- What is expected: Only the lines from the one containing "inductive PtpMsg where" through the one containing "inductive Acc where" should be printed, exactly as they appear below, with both ends included.

- Data for processing:
»»
-- ==== Sys2Proof/Tests/Slice0.lean ====
section
/-! SUPPORT. The model's own tests. Expected results are the spec's: the vectors V30, V41 to V44 of
95_test_vectors.md and the worked examples of the rules. Then one witness for the hypotheses of each statement. -/

namespace Sys2Proof.Machine.Tests

/-! ### Helpers -/

/-- What `f` reads from a next state; nothing from a stop. -/
def after {α : Type} (o : Host.Outcome State Fault Refusal) (f : State → α) : Option α :=
  match o with
  | .next s => some (f s)
  | .fault _ => none
  | .refused _ => none

/-- The same for a session. -/
def afterTurn {α : Type} (o : Host.Outcome Session Fault Refusal) (f : Session → α) : Option α :=
  match o with
  | .next s => some (f s)
  | .fault _ => none
  | .refused _ => none

/-- Reset, with these answers of the device at hand. -/
def answering (l : List Answer) : State := { State.reset with answers := l }

/-- An exchange that succeeds with these bytes. -/
def rx (b0 b1 b2 b3 b4 b5 : Byte) : Answer := ⟨true, #v[b0, b1, b2, b3, b4, b5]⟩

/-- An exchange that fails. -/
def noRx : Answer := ⟨false, #v[0, 0, 0, 0, 0, 0]⟩

/-- Reset with an empty buffer of this capacity. -/
def emptyBuffer (cap : Capacity) : State := { State.reset with bufValid := true, cap := cap }

/-- `CAP = 3`, entries 10, 20, 30. -/
def fullBuffer : State :=
  { emptyBuffer 3 with count := 3, sum := 60, buf := [(0, 10), (1, 20), (2, 30)] }

/-- A window opened at 5100 with three edges counted, an edge pending, at time `now`. -/
def inWindowAt (now : Ticks) : State :=
  { State.reset with
    winArmed := true, windowStart := 5100, time := now, edgeCount := 3, edgeEn := true, edgePending := true }

/-- An enabled interrupt with an edge pending. -/
def pending : State := { State.reset with edgeEn := true, edgePending := true }

/-! ### Well-formedness: each check refuses an ill-formed term -/

theorem test_wf_default_params : Config.defaultParams.wf = true := by decide
theorem test_wf_repeated_address : { Config.defaultParams with addrId := 0x02 }.wf = false := by decide
theorem test_wf_twelve_rates : { Config.defaultParams with drValid := List.range 12 }.wf = false := by decide
theorem test_wf_repeated_rate :
    { Config.defaultParams with drValid := [0, 1, 2, 3, 4, 5, 6, 7, 8, 9, 10, 11, 11] }.wf = false := by decide
theorem test_wf_window_not_a_second : { Config.defaultParams with windowTicks := 999 }.wf = false := by decide
theorem test_wf_settle_not_a_tenth : { Config.defaultParams with settleTicks := 101 }.wf = false := by decide
theorem test_wf_time_base_changes_together :
    { Config.defaultParams with tickHz := 2000, windowTicks := 2000, settleTicks := 200 }.wf = true := by decide
theorem test_wf_repeated_mode_code : { Config.defaultParams with modeCodes := ⟨0, 1, 2, 2⟩ }.wf = false := by decide
theorem test_wf_seven_selectors :
    { Config.defaultParams with muxValid := [0, 1, 2, 3, 4, 5, 6] }.wf = false := by decide
theorem test_wf_repeated_selector :
    { Config.defaultParams with muxValid := [0, 1, 2, 3, 4, 4] }.wf = false := by decide
theorem test_wf_unknown_mnemonic : SourceLine.wf ⟨"NOP", []⟩ = false := by decide
theorem test_wf_bare_with_operand : SourceLine.wf ⟨"RDATA", [.num 0]⟩ = false := by decide
theorem test_wf_missing_operand : SourceLine.wf ⟨"RREG", []⟩ = false := by decide
theorem test_wf_address_range : SourceLine.wf ⟨"RREG", [.num 31]⟩ = true ∧ SourceLine.wf ⟨"RREG", [.num 32]⟩ = false ∧
    SourceLine.wf ⟨"RREG", [.num (-1)]⟩ = false := by decide
theorem test_wf_value_range : SourceLine.wf ⟨"WREG", [.reg .mode1, .num 255]⟩ = true ∧
    SourceLine.wf ⟨"WREG", [.reg .mode1, .num 256]⟩ = false ∧ SourceLine.wf ⟨"WREG", [.num 3, .num (-1)]⟩ = false ∧
    SourceLine.wf ⟨"WREG", [.num 3, .reg .mode1]⟩ = false := by decide
theorem test_wf_capacity_range : SourceLine.wf ⟨"MAV_CREATE", [.num 4294967295]⟩ = true ∧
    SourceLine.wf ⟨"MAV_CREATE", [.num 4294967296]⟩ = false ∧ SourceLine.wf ⟨"MAV_CREATE", [.num (-1)]⟩ = false ∧
    SourceLine.wf ⟨"MAV_CREATE", [.reg .id]⟩ = false := by decide
theorem test_wf_sample_range : SourceLine.wf ⟨"MAV_ADD", [.num (-2147483648)]⟩ = true ∧
    SourceLine.wf ⟨"MAV_ADD", [.num (-2147483649)]⟩ = false ∧ SourceLine.wf ⟨"MAV_ADD", [.num 2147483648]⟩ = false := by
  decide
theorem test_wf_tick_count : SourceLine.wf ⟨"TICK", [.num 0]⟩ = true ∧ SourceLine.wf ⟨"TICK", [.num (-1)]⟩ = false := by
  decide
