-- ==== Sys2Proof/Syntax.lean ====
section
/-! DEFINITION. The commands of the EVF-8192: one constructor of Instr for each row of spec/opcode_table.json, with the
operands that the row's rule gives it. -/

namespace Sys2Proof

/-- Who makes a register or window access: R14's requesters (management core contexts, field sequencers, Ladle channels,
NRAP bindings, the debug port). -/
inductive Requester where
  | mgmt (ctx : Fin 16)
  | sequencer (n : Fin 4)
  | ladle (ch : Fin 64)
  | nrap (binding : Fin 64)
  | debug
  deriving DecidableEq, Repr

/-- A switchable function of R31: a page, a station service (R288), a port meter (R295), a loop (R182), a circuit (R218),
a lite channel (R388) or a power domain (R467). -/
inductive SwitchFn where
  | page (page : BitVec 8)
  | station (spur : Fin 16)
  | portMeter (spur : Fin 16)
  | loop (n : Fin 512)
  | circuit (n : Fin 48)
  | lite (n : Fin 48)
  | domain (n : Fin 14)
  deriving DecidableEq, Repr

/-- REG form of R108. -/
structure RegForm where
  d : BitVec 4
  s1 : BitVec 4
  s2 : BitVec 4
  x : BitVec 14
  deriving DecidableEq, Repr

/-- IMM form of R108. -/
structure ImmForm where
  d : BitVec 4
  s1 : BitVec 4
  imm : BitVec 18
  deriving DecidableEq, Repr

/-- MEM form of R108. -/
structure MemForm where
  d : BitVec 4
  s1 : BitVec 4
  bsel : BitVec 2
  disp : BitVec 16
  deriving DecidableEq, Repr

/-- BR form of R108. -/
structure BrForm where
  a : BitVec 4
  b : BitVec 4
  imm : BitVec 18
  deriving DecidableEq, Repr

/-- REC form of R108. -/
structure RecForm where
  d : BitVec 4
  s1 : BitVec 4
  s2 : BitVec 4
  off : BitVec 14
  deriving DecidableEq, Repr

/-- PNT form of R108. -/
structure PntForm where
  addr : BitVec 4
  index : BitVec 4
  pid : BitVec 18
  deriving DecidableEq, Repr

/-- One sampling instant (R209, R210). `rawV`, `raw1` and `raw32` are the converters' samples with the pilot in them, in Q1.30 of
each path's own full scale, with the modulators' overloads; `volt`, `curr1` and `curr32` are the samples after correction, removal of the
pilot and the phase trim, in Q1.30 of the ×1 full scale; `portV` and `portI` are the port senses in µV and µA. A missing entry is 0. -/
structure MeterSample where
  rawV : List Word
  raw1 : List Word
  raw32 : List Word
  over1 : BitVec 48
  over32 : BitVec 48
  volt : List Word
  curr1 : List Word
  curr32 : List Word
  portV : List Word
  portI : List Word
  deriving DecidableEq, Repr

/-- A request at a fabric or bank arbiter (R357): the requester's ID and the beats of its transfer, less one. -/
structure FabricReq where
  id : Fin 27
  beats : Fin 8
  deriving DecidableEq, Repr

/-- The owner of a lock (R368): its fabric requester ID and its context. -/
structure LockOwner where
  req : Fin 27
  ctx : Fin 16
  deriving DecidableEq, Repr

/-- A frame that a CAN controller validates as receiver (R254): its fields, the timestamp of its start-of-frame (R256) and its data. -/
structure CanFrame where
  ide : Bool
  rtr : Bool
  fdf : Bool
  brs : Bool
  esi : Bool
  dlc : Fin 16
  id : BitVec 29
  sof : DWord
  data : List Byte
  deriving DecidableEq, Repr

/-- Where the frame of the chosen transmit buffer stands when a cancel arrives (R262). -/
inductive TxPhase where
  | beforeSof
  | arbitration
  | afterArbitration
  deriving DecidableEq, Repr

/-- A detected CAN error (R251): its code of FB_LEC, whether it lay in the data phase, which rule of the standard's fault confinement
counts it (0 none, 1 the ordinary count, 2 the receiver's count of 8), and for an error in an own frame between the end of arbitration and
the end of the CRC field, its bit position (R264). -/
structure CanErr where
  code : Fin 8
  data : Bool
  count : Fin 3
  clash : Option (BitVec 12)
  deriving DecidableEq, Repr

/-- An instance table entry (R145). -/
structure InstEnt where
  typeId : Nat
  ver : Nat
  flags : Nat
  key : Nat
  size : Nat
  offset : Nat
  deriving DecidableEq, Repr

/-- A mould task table entry (R146) with its image tables (R147): input points, and output points with ON_CHANGE. -/
structure TaskEnt where
  entry : Nat
  progInst : Nat
  inImg : Nat
  outImg : Nat
  inTbl : List Nat
  outTbl : List (Nat × Bool)
  deriving DecidableEq, Repr

/-- A field entry of a recast map (R148, R149). -/
structure FieldMap where
  src : Nat
  dst : Nat
  len : Nat
  op : Nat
  deriving DecidableEq, Repr

/-- A map of the recast table (R148). -/
structure TypeMap where
  typeId : Nat
  fromVer : Nat
  toVer : Nat
  fields : List FieldMap
  deriving DecidableEq, Repr

/-- A placed mould: its identity, its regions in the mould pool and its tables (R143 to R148). -/
structure Mould where
  id : Word
  codeAt : Nat
  codeSize : Nat
  dataAt : Nat
  dataSize : Nat
  insts : List InstEnt
  tasks : List TaskEnt
  maps : List TypeMap
  deriving DecidableEq, Repr

/-- An instance of a flask's retentive generation in the NVR (R176). -/
structure NvrInst where
  key : Nat
  typeId : Nat
  ver : Nat
  bytes : List Byte
  deriving DecidableEq, Repr

/-- An uplink frame's arrival (R279, R280): its bytes from the destination address to the last byte before the FCS, whether the FCS
is good, and the times of its first byte after the start-of-frame delimiter and of its last byte. -/
structure UplinkFrame where
  bytes : List Byte
  fcsOk : Bool
  first : DWord
  last : DWord
  deriving DecidableEq, Repr

/-- A heartbeat (R331). -/
structure Heartbeat where
  role : BitVec 8
  mode : BitVec 8
  home : Bool
  synced : Bool
  hoReq : Bool
  hoAck : Bool
  revSusp : Bool
  health : BitVec 8
  epoch : Word
  tb : DWord
  hoTick : DWord
  linkVer : BitVec 8
  grid : BitVec 16
  fcSeq : Word
  deriving DecidableEq, Repr

/-- A point-stream record (R339). -/
structure StreamRec where
  point : BitVec 13
  quality : Byte
  seq : BitVec 16
  value : DWord
  tstamp : DWord
  deriving DecidableEq, Repr

/-- Entries of the mirror frame's sections (R340). -/
structure XchItem where
  flask : Fin 32
  rollback : Bool
  tick : DWord
  deriving DecidableEq, Repr
structure ConfigItem where
  page : BitVec 8
  off : BitVec 12
  v : Word
  deriving DecidableEq, Repr
/-- FORCE entries: `op` 1 SET, 2 CLEAR, 3 BENEATH, 4 ORPHAN. -/
structure ForceItem where
  op : Nat
  setter : BitVec 5
  index : Nat
  point : BitVec 13
  written : Bool
  orphan : Bool
  uQuality : Byte
  value : DWord
  uValue : DWord
  uTstamp : DWord
  uSource : BitVec 16
  deriving DecidableEq, Repr
structure EnergyItem where
  circuit : Nat
  maxd : Word
  tm : DWord
  acc : List Nat
  wraps : List Nat
  ivl : List Nat
  maxt : Word
  deriving DecidableEq, Repr
structure RunItem where
  task : Nat
  flask : Nat
  cut : Bool
  cyclic : Bool
  rel : DWord
  ihash : DWord
  ohash : DWord
  deriving DecidableEq, Repr
structure GranItem where
  flask : Nat
  task : Nat
  retain : Bool
  mirror : Bool
  off : Nat
  rel : DWord
  data : List Byte
  deriving DecidableEq, Repr

/-- A mirror frame (R340): its header's words and its sections. `loops` holds eight section states for each loop. -/
structure MirrorFrame where
  tick : DWord
  epoch : Word
  flasks : Word
  carry : Nat
  cut : DWord
  loops : List (List DWord)
  xch : List XchItem
  config : List ConfigItem
  force : List ForceItem
  energy : List EnergyItem
  evSeq : Option Word
  runs : List RunItem
  grans : List GranItem
  deriving DecidableEq, Repr

/-- A point record of a bulk transfer, as its eight words. -/
structure PointImage where
  point : BitVec 13
  words : List Word
  deriving DecidableEq, Repr

/-- A flask's mould of a bulk transfer, with the bytes of its code and data regions. -/
structure MouldImage where
  flask : Nat
  mould : Mould
  code : List Byte
  data : List Byte
  deriving DecidableEq, Repr

/-- What a bulk transfer carries (R347): everything, or one flask's mould and data region. -/
structure BulkImage where
  flask : Option (Fin 32)
  config : List ConfigItem
  points : List PointImage
  forces : List ForceItem
  moulds : List MouldImage
  nvr : List (Nat × List NvrInst)
  deriving DecidableEq, Repr

/-- The results of a self-test sweep (R348, R349): the engines that failed, the scrub and known-answer counts of the sweep, the bit errors of
each lane's test and the lanes whose error rate was too high. -/
structure SweepResult where
  bistFail : Word
  scrubCorr : Nat
  scrubUncorr : Nat
  katPass : Nat
  katFail : Nat
  laneErr : List Nat
  laneFail : BitVec 2
  deriving DecidableEq, Repr

/-- A frame at a host MAC's receiver (R301, R302): its bytes from the destination address to the last byte before the FCS, whether the FCS is
good, whether its octet count is non-integral, whether the interface reported an error or the FIFO overflowed, and the stamp of its first
bit after the delimiter in sixteenths of a timebase count. -/
structure HostFrame where
  bytes : List Byte
  fcsOk : Bool
  align : Bool
  symbol : Bool
  overflow : Bool
  stamp : Nat
  deriving DecidableEq, Repr

/-- What an Announce message carries (R442): the data set that the best master clock algorithm compares, the sender and the log of the
announce interval. -/
structure PtpAnnounce where
  prio1 : Byte
  cls : Byte
  accuracy : Byte
  variance : BitVec 16
  prio2 : Byte
  gm : BitVec 64
  steps : BitVec 16
  src : BitVec 80
  logIvl : Int
  deriving DecidableEq, Repr

/-- The PTP messages that the servo processes: times, corrections and the receive stamp are in ns; the receive stamp is of the timebase. -/
inductive PtpMsg where
  | announce (dom : Byte) (a : PtpAnnounce)
  | sync (dom : Byte) (src : BitVec 80) (seq : BitVec 16) (twoStep : Bool) (origin corr stamp : Int)
  | followUp (dom : Byte) (src : BitVec 80) (seq : BitVec 16) (origin corr : Int)
  | delayResp (dom : Byte) (src : BitVec 80) (seq : BitVec 16) (receive corr : Int)
  deriving DecidableEq, Repr
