-- ==== Sys2Proof/Machine/RegTable.lean ====
section
/-! DEFINITION. The field tables of the register pages (R18, R19): for each block register its offset, its repetition, and for
each field its bits, its access type, its factory reset value and the values a write may give it. -/

namespace Sys2Proof.Machine

/-- The access types of R18; `rsv` is a reserved field, which the tables show as a dash. -/
inductive Acc where
  | rw | ro | w1c | wo | rwp | rwl | rsv
  deriving DecidableEq, Repr

/-- One row of a field table. `legal` lists the ranges of values a write may give the field (none: every value), and a legal value is a multiple of `mult`. -/
structure FieldDesc where
  hi : Nat
  lo : Nat
  acc : Acc
  reset : Nat
  legal : List (Nat × Nat) := []
  mult : Nat := 1
  deriving DecidableEq, Repr

/-- Which slots a register shows: one register, the loop that LPE_LSEL selects, or the circuit that MTR_CSEL selects. -/
inductive Win where
  | one | loop | circuit
  deriving DecidableEq, Repr

/-- One register heading: the offset of its first word, its repetitions (count and stride of each index, the widest stride first) and its fields. -/
structure RegDesc where
  off : Nat
  dims : List (Nat × Nat)
  win : Win
  fields : List FieldDesc
  deriving DecidableEq, Repr

/-- The block registers of page 00h. -/
def regsPage00 : List RegDesc := [
  -- SYS_MODE
  ⟨0x40, [], .one, [⟨31, 24, .ro, 6, [], 1⟩, ⟨23, 16, .rsv, 0, [], 1⟩, ⟨15, 12, .ro, 1, [], 1⟩, ⟨11, 8, .ro, 0, [], 1⟩, ⟨7, 7, .ro, 0, [], 1⟩, ⟨6, 6, .w1c, 0, [], 1⟩, ⟨5, 4, .rsv, 0, [], 1⟩, ⟨3, 0, .ro, 1, [], 1⟩]⟩,
  -- SYS_MODEREQ
  ⟨0x44, [], .one, [⟨31, 4, .rsv, 0, [], 1⟩, ⟨3, 0, .wo, 0, [(0x3, 0x4), (0x6, 0x7)], 1⟩]⟩,
  -- SYS_CMD
  ⟨0x48, [], .one, [⟨31, 16, .wo, 0, [(0x5253, 0x5253)], 1⟩, ⟨15, 2, .rsv, 0, [], 1⟩, ⟨1, 0, .wo, 0, [(0x1, 0x2)], 1⟩]⟩,
  -- SYS_RSTCAUSE
  ⟨0x4C, [], .one, [⟨31, 10, .rsv, 0, [], 1⟩, ⟨9, 9, .w1c, 0, [], 1⟩, ⟨8, 8, .w1c, 0, [], 1⟩, ⟨7, 7, .w1c, 0, [], 1⟩, ⟨6, 6, .w1c, 0, [], 1⟩, ⟨5, 5, .w1c, 0, [], 1⟩, ⟨4, 4, .w1c, 0, [], 1⟩, ⟨3, 3, .w1c, 0, [], 1⟩, ⟨2, 2, .w1c, 0, [], 1⟩, ⟨1, 1, .rsv, 0, [], 1⟩, ⟨0, 0, .w1c, 1, [], 1⟩]⟩,
  -- SYS_DOZECFG
  ⟨0x50, [], .one, [⟨31, 4, .rsv, 0, [], 1⟩, ⟨3, 3, .rwp, 0, [], 1⟩, ⟨2, 2, .rwp, 1, [], 1⟩, ⟨1, 1, .rwp, 1, [], 1⟩, ⟨0, 0, .rwp, 0, [], 1⟩]⟩]

/-- The block registers of page 01h. -/
def regsPage01 : List RegDesc := [
  -- PWR_DOMCTRL
  ⟨0x40, [(14, 0x4)], .one, [⟨31, 31, .rwp, 1, [], 1⟩, ⟨30, 30, .rwp, 0, [], 1⟩, ⟨29, 0, .rsv, 0, [], 1⟩]⟩,
  -- PWR_DOMSTAT
  ⟨0x80, [(14, 0x4)], .one, [⟨31, 30, .ro, 2, [], 1⟩, ⟨29, 29, .ro, 0, [], 1⟩, ⟨28, 28, .ro, 0, [], 1⟩, ⟨27, 27, .rsv, 0, [], 1⟩, ⟨26, 24, .ro, 0, [], 1⟩, ⟨23, 0, .ro, 0, [], 1⟩]⟩]
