/-- DESCRIPTOR_FETCH (R382). -/
def execDescriptorFetch (c : Fin 16) (s : State) : Host.Outcome State Fault Refusal :=
  .next (if subOf s (ldPage c.val) = lsFETCH then descriptorFetch s c.val else s)
/-- LADLE_KICK (R382). -/
def execLadleKick (q : Requester) (c : Fin 16) (s : State) : Host.Outcome State Fault Refusal :=
  .next (bulkGated q c.val 0x4C s (fun s => (ladleKick s c.val, .none)))
/-- LADLE_TRANSACTION (R379): one transaction of up to `n` bytes. -/
def execLadleTransaction (ch : Fin 64) (n : Fin 257) (s : State) : Host.Outcome State Fault Refusal :=
  .next (ladleTransaction s ch.val n.val)
/-- LADLE_QUEUE_POP (R395). -/
def execLadleQueuePop (ch : Fin 64) (s : State) : Host.Outcome State Fault Refusal := .next (ladleQueuePop s ch.val)
/-- DESCRIPTOR_WRITE_BACK (R383). -/
def execDescriptorWriteBack (c : Fin 16) (s : State) : Host.Outcome State Fault Refusal := .next (descriptorWriteBack s c.val)
/-- LADLE_BUS_ERROR (R384): the transaction in progress has failed at every attempt. -/
def execLadleBusError (ch : Fin 64) (write : Bool) (wb : Fin 4) (s : State) : Host.Outcome State Fault Refusal :=
  .next (ladleBus s ch.val write wb.val)
/-- LADLE_RESUME (R385). -/
def execLadleResume (q : Requester) (ch : Fin 64) (s : State) : Host.Outcome State Fault Refusal :=
  .next (if ch.val < 16 then bulkGated q ch.val 0x50 s (fun s => bulkResume s ch.val)
    else liteGated q (ch.val - 16) s (fun s => liteResume s (ch.val - 16)))
/-- LADLE_ABORT (R387). -/
def execLadleAbort (q : Requester) (ch : Fin 64) (s : State) : Host.Outcome State Fault Refusal :=
  .next (if ch.val < 16 then bulkGated q ch.val 0x50 s (fun s => bulkAbort s ch.val)
    else liteGated q (ch.val - 16) s (fun s => liteAbort s (ch.val - 16)))
/-- LITE_GO (R389). -/
def execLiteGo (q : Requester) (k : Fin 48) (s : State) : Host.Outcome State Fault Refusal :=
  .next (liteGated q k.val s (fun s => liteGo s k.val))
/-- LITE_TRANSFER_COMPLETE (R390). -/
def execLiteTransferComplete (k : Fin 48) (s : State) : Host.Outcome State Fault Refusal := .next (liteComplete s k.val)

end Sys2Proof.Machine
end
««
- Written solution:
inductive PtpMsg where
  | announce (dom : Byte) (a : PtpAnnounce)
  | sync (dom : Byte) (src : BitVec 80) (seq : BitVec 16) (twoStep : Bool) (origin corr stamp : Int)
  | followUp (dom : Byte) (src : BitVec 80) (seq : BitVec 16) (origin corr : Int)
  | delayResp (dom : Byte) (src : BitVec 80) (seq : BitVec 16) (receive corr : Int)
  deriving DecidableEq, Repr
-- ==== Sys2Proof/Machine/RegTable.lean ====
section
/-! DEFINITION. The field tables of the register pages (R18, R19): for each block register its offset, its repetition, and for
each field its bits, its access type, its factory reset value and the values a write may give it. -/

namespace Sys2Proof.Machine

/-- The access types of R18; `rsv` is a reserved field, which the tables show as a dash. -/
inductive Acc where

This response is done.